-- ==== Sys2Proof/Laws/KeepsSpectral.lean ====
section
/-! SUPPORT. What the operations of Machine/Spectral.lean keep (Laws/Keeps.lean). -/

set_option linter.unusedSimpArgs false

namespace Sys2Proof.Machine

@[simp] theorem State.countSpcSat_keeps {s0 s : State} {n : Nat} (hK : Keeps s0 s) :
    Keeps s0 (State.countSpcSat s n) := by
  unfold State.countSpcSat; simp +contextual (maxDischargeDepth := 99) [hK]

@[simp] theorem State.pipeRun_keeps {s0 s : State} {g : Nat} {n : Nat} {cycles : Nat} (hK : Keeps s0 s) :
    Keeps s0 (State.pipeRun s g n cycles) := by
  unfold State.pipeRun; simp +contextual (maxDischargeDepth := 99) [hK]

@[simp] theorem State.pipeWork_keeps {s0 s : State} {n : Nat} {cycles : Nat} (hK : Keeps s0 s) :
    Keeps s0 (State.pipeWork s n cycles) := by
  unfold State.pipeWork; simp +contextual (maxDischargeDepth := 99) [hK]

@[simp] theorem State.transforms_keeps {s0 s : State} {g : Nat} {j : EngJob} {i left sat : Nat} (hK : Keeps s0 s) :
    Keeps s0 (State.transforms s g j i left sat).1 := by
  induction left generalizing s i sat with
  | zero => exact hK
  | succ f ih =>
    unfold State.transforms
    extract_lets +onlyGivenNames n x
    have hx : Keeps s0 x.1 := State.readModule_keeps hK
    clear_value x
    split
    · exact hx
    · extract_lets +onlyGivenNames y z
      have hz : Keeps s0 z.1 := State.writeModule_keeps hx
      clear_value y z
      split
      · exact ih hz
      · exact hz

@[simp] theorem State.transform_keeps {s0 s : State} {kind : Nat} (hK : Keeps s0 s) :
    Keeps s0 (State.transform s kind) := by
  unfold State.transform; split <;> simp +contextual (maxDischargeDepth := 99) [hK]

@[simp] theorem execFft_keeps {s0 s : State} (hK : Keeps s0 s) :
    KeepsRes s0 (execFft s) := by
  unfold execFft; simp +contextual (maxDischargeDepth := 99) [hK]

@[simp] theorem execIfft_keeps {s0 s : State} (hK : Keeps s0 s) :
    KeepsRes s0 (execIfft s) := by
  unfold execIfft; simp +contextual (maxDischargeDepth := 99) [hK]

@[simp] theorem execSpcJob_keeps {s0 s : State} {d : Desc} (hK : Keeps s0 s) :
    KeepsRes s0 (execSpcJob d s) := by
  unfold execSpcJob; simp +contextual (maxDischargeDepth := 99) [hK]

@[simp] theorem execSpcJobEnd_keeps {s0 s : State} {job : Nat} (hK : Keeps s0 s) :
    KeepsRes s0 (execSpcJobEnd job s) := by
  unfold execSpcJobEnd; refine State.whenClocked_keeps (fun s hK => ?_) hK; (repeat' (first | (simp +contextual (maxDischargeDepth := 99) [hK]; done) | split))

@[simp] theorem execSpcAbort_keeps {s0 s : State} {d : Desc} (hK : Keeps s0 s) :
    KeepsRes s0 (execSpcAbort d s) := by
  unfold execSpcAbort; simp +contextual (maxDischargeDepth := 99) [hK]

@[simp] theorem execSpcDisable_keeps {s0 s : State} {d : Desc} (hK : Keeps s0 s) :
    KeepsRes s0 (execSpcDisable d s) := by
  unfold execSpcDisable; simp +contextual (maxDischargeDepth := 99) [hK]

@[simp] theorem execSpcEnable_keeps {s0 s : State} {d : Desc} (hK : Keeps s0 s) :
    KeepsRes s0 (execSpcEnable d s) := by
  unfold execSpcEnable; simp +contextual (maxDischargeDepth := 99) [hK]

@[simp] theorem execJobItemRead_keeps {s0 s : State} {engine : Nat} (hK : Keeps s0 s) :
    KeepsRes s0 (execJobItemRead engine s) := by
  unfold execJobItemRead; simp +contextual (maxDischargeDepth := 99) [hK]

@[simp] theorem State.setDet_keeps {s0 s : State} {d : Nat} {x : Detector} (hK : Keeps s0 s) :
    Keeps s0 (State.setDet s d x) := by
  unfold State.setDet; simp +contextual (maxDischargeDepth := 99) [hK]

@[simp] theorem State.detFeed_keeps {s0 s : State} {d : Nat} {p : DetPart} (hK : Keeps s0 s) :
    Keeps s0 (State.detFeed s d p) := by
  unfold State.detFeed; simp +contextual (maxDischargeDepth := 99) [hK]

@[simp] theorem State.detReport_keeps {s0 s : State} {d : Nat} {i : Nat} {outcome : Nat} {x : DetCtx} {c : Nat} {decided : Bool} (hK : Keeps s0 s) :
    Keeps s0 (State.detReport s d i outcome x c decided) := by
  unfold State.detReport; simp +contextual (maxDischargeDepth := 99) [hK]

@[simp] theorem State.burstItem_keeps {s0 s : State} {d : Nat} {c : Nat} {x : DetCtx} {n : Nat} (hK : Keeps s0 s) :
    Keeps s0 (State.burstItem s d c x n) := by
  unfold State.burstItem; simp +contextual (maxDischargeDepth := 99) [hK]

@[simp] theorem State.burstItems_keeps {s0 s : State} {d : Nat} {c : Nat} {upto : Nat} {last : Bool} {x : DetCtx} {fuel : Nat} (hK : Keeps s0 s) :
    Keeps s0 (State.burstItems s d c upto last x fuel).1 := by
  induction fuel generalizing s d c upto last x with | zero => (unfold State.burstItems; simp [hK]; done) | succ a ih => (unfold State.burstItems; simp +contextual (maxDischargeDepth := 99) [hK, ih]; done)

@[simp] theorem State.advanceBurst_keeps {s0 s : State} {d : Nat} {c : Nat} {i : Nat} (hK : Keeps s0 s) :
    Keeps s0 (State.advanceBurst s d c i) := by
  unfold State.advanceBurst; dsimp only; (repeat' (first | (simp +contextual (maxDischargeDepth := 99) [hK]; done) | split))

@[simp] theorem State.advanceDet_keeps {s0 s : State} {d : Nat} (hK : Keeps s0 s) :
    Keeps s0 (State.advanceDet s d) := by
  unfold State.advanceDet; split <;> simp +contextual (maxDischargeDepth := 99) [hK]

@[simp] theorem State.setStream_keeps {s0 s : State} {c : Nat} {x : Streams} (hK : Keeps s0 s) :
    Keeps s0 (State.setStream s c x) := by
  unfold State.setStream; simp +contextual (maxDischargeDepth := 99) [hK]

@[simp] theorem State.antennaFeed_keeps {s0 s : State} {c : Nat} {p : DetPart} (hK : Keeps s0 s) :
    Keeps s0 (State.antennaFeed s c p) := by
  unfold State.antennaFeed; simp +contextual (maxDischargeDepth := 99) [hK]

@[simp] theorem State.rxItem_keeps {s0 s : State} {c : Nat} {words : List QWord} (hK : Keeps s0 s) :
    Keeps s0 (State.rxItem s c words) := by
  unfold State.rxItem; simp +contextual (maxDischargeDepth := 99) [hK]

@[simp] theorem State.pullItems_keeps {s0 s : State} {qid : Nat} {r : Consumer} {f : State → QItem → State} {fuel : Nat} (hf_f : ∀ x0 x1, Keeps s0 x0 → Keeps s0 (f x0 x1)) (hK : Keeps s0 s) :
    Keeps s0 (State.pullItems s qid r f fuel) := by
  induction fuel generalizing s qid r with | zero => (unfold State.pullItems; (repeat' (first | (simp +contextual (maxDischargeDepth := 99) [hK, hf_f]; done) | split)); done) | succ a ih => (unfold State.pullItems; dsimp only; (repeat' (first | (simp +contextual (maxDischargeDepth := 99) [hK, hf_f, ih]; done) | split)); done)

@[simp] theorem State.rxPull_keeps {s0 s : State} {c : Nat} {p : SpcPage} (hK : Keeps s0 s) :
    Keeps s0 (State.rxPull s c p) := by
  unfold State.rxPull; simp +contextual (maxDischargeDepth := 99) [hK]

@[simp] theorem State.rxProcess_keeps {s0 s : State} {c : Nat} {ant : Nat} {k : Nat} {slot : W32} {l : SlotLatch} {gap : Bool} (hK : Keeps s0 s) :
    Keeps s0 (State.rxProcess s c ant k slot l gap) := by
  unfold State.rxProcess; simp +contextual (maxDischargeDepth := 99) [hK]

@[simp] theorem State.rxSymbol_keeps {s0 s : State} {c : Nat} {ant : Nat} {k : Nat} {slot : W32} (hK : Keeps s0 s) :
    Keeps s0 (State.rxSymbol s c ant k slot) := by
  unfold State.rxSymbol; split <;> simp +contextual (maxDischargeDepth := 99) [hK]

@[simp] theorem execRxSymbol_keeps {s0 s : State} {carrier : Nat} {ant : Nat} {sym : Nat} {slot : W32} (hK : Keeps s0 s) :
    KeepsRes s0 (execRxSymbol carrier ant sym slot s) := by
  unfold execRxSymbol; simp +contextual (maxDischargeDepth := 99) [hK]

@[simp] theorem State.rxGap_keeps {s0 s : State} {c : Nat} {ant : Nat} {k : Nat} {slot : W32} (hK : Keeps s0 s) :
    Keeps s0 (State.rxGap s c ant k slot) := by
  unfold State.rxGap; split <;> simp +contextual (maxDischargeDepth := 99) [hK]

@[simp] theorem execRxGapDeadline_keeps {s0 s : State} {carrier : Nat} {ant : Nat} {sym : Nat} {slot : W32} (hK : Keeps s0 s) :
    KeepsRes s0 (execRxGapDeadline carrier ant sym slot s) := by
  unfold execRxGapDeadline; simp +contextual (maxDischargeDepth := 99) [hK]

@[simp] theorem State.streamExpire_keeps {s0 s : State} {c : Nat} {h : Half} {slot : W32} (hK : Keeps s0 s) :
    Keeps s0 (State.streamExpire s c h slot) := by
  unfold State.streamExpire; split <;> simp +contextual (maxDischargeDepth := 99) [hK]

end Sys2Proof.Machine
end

THE PROBLEM ->
Each line above that includes "carrier" should be shown.

TASK RESPONSE ->
@[simp] theorem execRxSymbol_keeps {s0 s : State} {carrier : Nat} {ant : Nat} {sym : Nat} {slot : W32} (hK : Keeps s0 s) :
    KeepsRes s0 (execRxSymbol carrier ant sym slot s) := by
@[simp] theorem execRxGapDeadline_keeps {s0 s : State} {carrier : Nat} {ant : Nat} {sym : Nat} {slot : W32} (hK : Keeps s0 s) :
    KeepsRes s0 (execRxGapDeadline carrier ant sym slot s) := by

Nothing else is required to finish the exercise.